Product Selector

Fusion 5.9
    Fusion 5.9

    Train a Smart Answers Supervised Model

    The Supervised solution for Smart Answers begins with training a model using your existing data and the Smart Answers Supervised Training job, as explained in this topic. The job includes an auto-tune feature that you can use instead of manually tuning the configuration.

    Training job requirements

    Storage

    150GB plus 2.5 times the total input data size.

    Processor and memory

    The memory requirements depend on whether you choose GPU or CPU processing:

    GPU CPU
    • one core

    • 11GB RAM

    • 32 cores

    • 32GB RAM

    If your training data contains more than 1 million entries, use GPU.

    1. Prepare the input data

    1. Format your input data as question/answer pairs, that is, a query and its corresponding response in each row.

      You can do this in any format that Managed Fusion supports.

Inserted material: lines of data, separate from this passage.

-- ==== Sys2Proof/Laws/Tracker.lean ====
section
/-! SUPPORT. What the operations of the Chunk Tracker, the Digest Engine and the Check Scheduler can change at all (ChunkWork,
QueueWork), once for each operation of Machine/Tracker.lean and Machine/Queue.lean, and what the operations on one chunk
do to that chunk, to the others and to the contexts, and which reports end an event. -/

namespace Sys2Proof.Machine

/-! ### What can change at all -/

/-- The blocks that know about chunks did some work, and nothing else happened: chunk records, window flags, good counts and cursors,
contexts, the check queue, and the reports and counters of that work. -/
structure ChunkWork (s t : State) : Prop where
  pending : t.pending = s.pending
  part : t.part = s.part
  cause : t.cause = s.cause
  strapPins : t.strapPins = s.strapPins
  straps : t.straps = s.straps
  bridge : t.bridge = s.bridge
  views : t.views = s.views
  supply : t.supply = s.supply
  parser : t.parser = s.parser
  ports : t.ports = s.ports
  scheduler : t.scheduler = { s.scheduler with queue := t.scheduler.queue }
  reports : t.reports =
    { s.reports with queue := t.reports.queue, dropped := t.reports.dropped, counters := t.reports.counters }
  raised : s.reports.queue <+: t.reports.queue
  outline : ∀ w, (t.win w).body.outline = (s.win w).body.outline
  quiet : ∀ w, (t.win w).quiet = (s.win w).quiet

theorem ChunkWork.refl (s : State) : ChunkWork s s :=
  ⟨rfl, rfl, rfl, rfl, rfl, rfl, rfl, rfl, rfl, rfl, rfl, rfl, List.prefix_rfl, fun _ => rfl, fun _ => rfl⟩

theorem ChunkWork.trans {s t u : State} (h : ChunkWork s t) (k : ChunkWork t u) : ChunkWork s u where
  pending := k.pending.trans h.pending
  part := k.part.trans h.part
  cause := k.cause.trans h.cause
  strapPins := k.strapPins.trans h.strapPins
  straps := k.straps.trans h.straps
  bridge := k.bridge.trans h.bridge
  views := k.views.trans h.views
  supply := k.supply.trans h.supply
  parser := k.parser.trans h.parser
  ports := k.ports.trans h.ports
  scheduler := by rw [k.scheduler, h.scheduler]
  reports := by rw [k.reports, h.reports]
  raised := h.raised.trans k.raised
  outline w := (k.outline w).trans (h.outline w)
  quiet w := (k.quiet w).trans (h.quiet w)

/-- A fold of work is work. -/
theorem ChunkWork.foldl {α : Type} (f : State → α → State) (hf : ∀ s a, ChunkWork s (f s a)) (l : List α) (s : State) :
    ChunkWork s (l.foldl f s) := by
  induction l generalizing s with
  | nil => exact .refl s
  | cons a l ih => exact (hf s a).trans (ih _)

theorem ChunkWork.geom? {s t : State} (h : ChunkWork s t) (w : Fin 32) :
    (t.win w).body.geom? = (s.win w).body.geom? := (WinBody.outline_inj (h.outline w)).1

theorem ChunkWork.isLoaded {s t : State} (h : ChunkWork s t) (w : Fin 32) :
    (t.win w).body.isLoaded = (s.win w).body.isLoaded := (WinBody.outline_inj (h.outline w)).2.1

theorem ChunkWork.count {s t : State} (h : ChunkWork s t) (w : Fin 32) :
    (t.win w).body.count = (s.win w).body.count := (WinBody.outline_inj (h.outline w)).2.2.2.1

theorem ChunkWork.chunkLen {s t : State} (h : ChunkWork s t) (w : Fin 32) (i : Nat) :
    (t.win w).body.chunkLen i = (s.win w).body.chunkLen i := (WinBody.outline_inj (h.outline w)).2.2.2.2 i

theorem ChunkWork.sameOutsideChunks {s t : State} (h : ChunkWork s t) : Machine.sameOutsideChunks s t :=
  ⟨h.pending, h.part, h.cause, h.strapPins, h.straps, h.views, h.supply, h.parser, h.scheduler, h.reports, h.geom?⟩

/-! ### The primitive operations -/

theorem State.modEngine_work (s : State) (f : Engine → Engine) : ChunkWork s (s.modEngine f) :=
  ⟨rfl, rfl, rfl, rfl, rfl, rfl, rfl, rfl, rfl, rfl, rfl, rfl, List.prefix_rfl, fun _ => rfl, fun _ => rfl⟩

      If there are multiple possible answers for a unique question, then repeat the questions and put the pair into different rows to make sure each row has one question and one answer, as in the example JSON below:

      [{"question":"How to transfer personal auto lease to business auto lease?","answer":"I would approach the lender that you are getting the lease from..."}
       {"question":"How to transfer personal auto lease to business auto lease?","answer":"See what the contract says about transfers or subleases..."}]
    2. Index the input data in Managed Fusion.

      If you wish to have the training data in Managed Fusion, index it into a separate collection for training data such as model_training_input. Otherwise you can use it directly from the cloud storage.

    2. Configure the training job

    1. In Managed Fusion, navigate to Collections > Jobs.

    2. Select Add > Smart Answers Supervised Training:

      Select the Smart Answers Supervised Training job

    3. In the Training Collection field, specify the input data collection that you created when you prepared the input data.

      You can also configure this job to read from or write to cloud storage. See Configure An Argo-Based Job to Access GCS and Configure An Argo-Based Job to Access S3.
    4. Enter the names of the Question Field and the Answer Field in the training collection.

    5. Enter a Model Deployment Name.

      The new machine learning model will be saved in the blob store with this name. You will reference it later when you configure your pipelines.

    6. Configure the Model base.

      There are several pre-trained word and BPE embeddings for different languages, as well as a few pre-trained BERT models.

      If you want to train custom embeddings, select word_custom or bpe_custom. This trains Word2vec on the provided data and specified fields. It might be useful in cases when your content includes unusual or domain-specific vocabulary.

      If you have content in addition to the query/response pairs that can be used to train the model, then specify it in the Texts Data Path.

      When you use the pre-trained embeddings, the log shows the percentage of processed vocabulary words. If this value is high, then try using custom embeddings.

      The job trains a few (configurable) RNN layers on top of word embeddings or fine-tunes a BERT model on the provided training data. The result model uses an attention mechanism to average word embeddings to obtain the final single dense vector for the content.

      Dimension size of vectors for Transformer-based models is 768. For RNN-based models it is 2 times the number units of the last layer. To find the dimension size: download the model, expand the zip, open the log and search for Encoder output dim size: line. You might need this information when creating collections in Milvus.
    7. Optional: Check Perform auto hyperparameter tuning to use auto-tune.

      Although training module tries to select the most optimal default parameters based on the training data statistics, auto-tune can extend it by automatically finding even better training configuration through hyper-parameter search. Although this is a resource-intensive operation, it can be useful to identify the best possible RNN-based configuration. Transformer-based models like BERT are not used during auto hyperparameter tuning as they usually perform better yet they are much more expensive on both training and inference time.

    8. Click Save.

      The saved job configuration

      If using solr as the training data source ensure that the source collection contains the random_* dynamic field defined in its managed-schema. This field is required for sampling the data. If it is not present, add the following entry to the managed-schema alongside other dynamic fields <dynamicField name="random_*" type="random"/> and <fieldType class="solr.RandomSortField" indexed="true" name="random"/> alongside other field types.
    9. Click Run > Start.

    After training is finished the model is deployed into the cluster and can be used in index and query pipelines.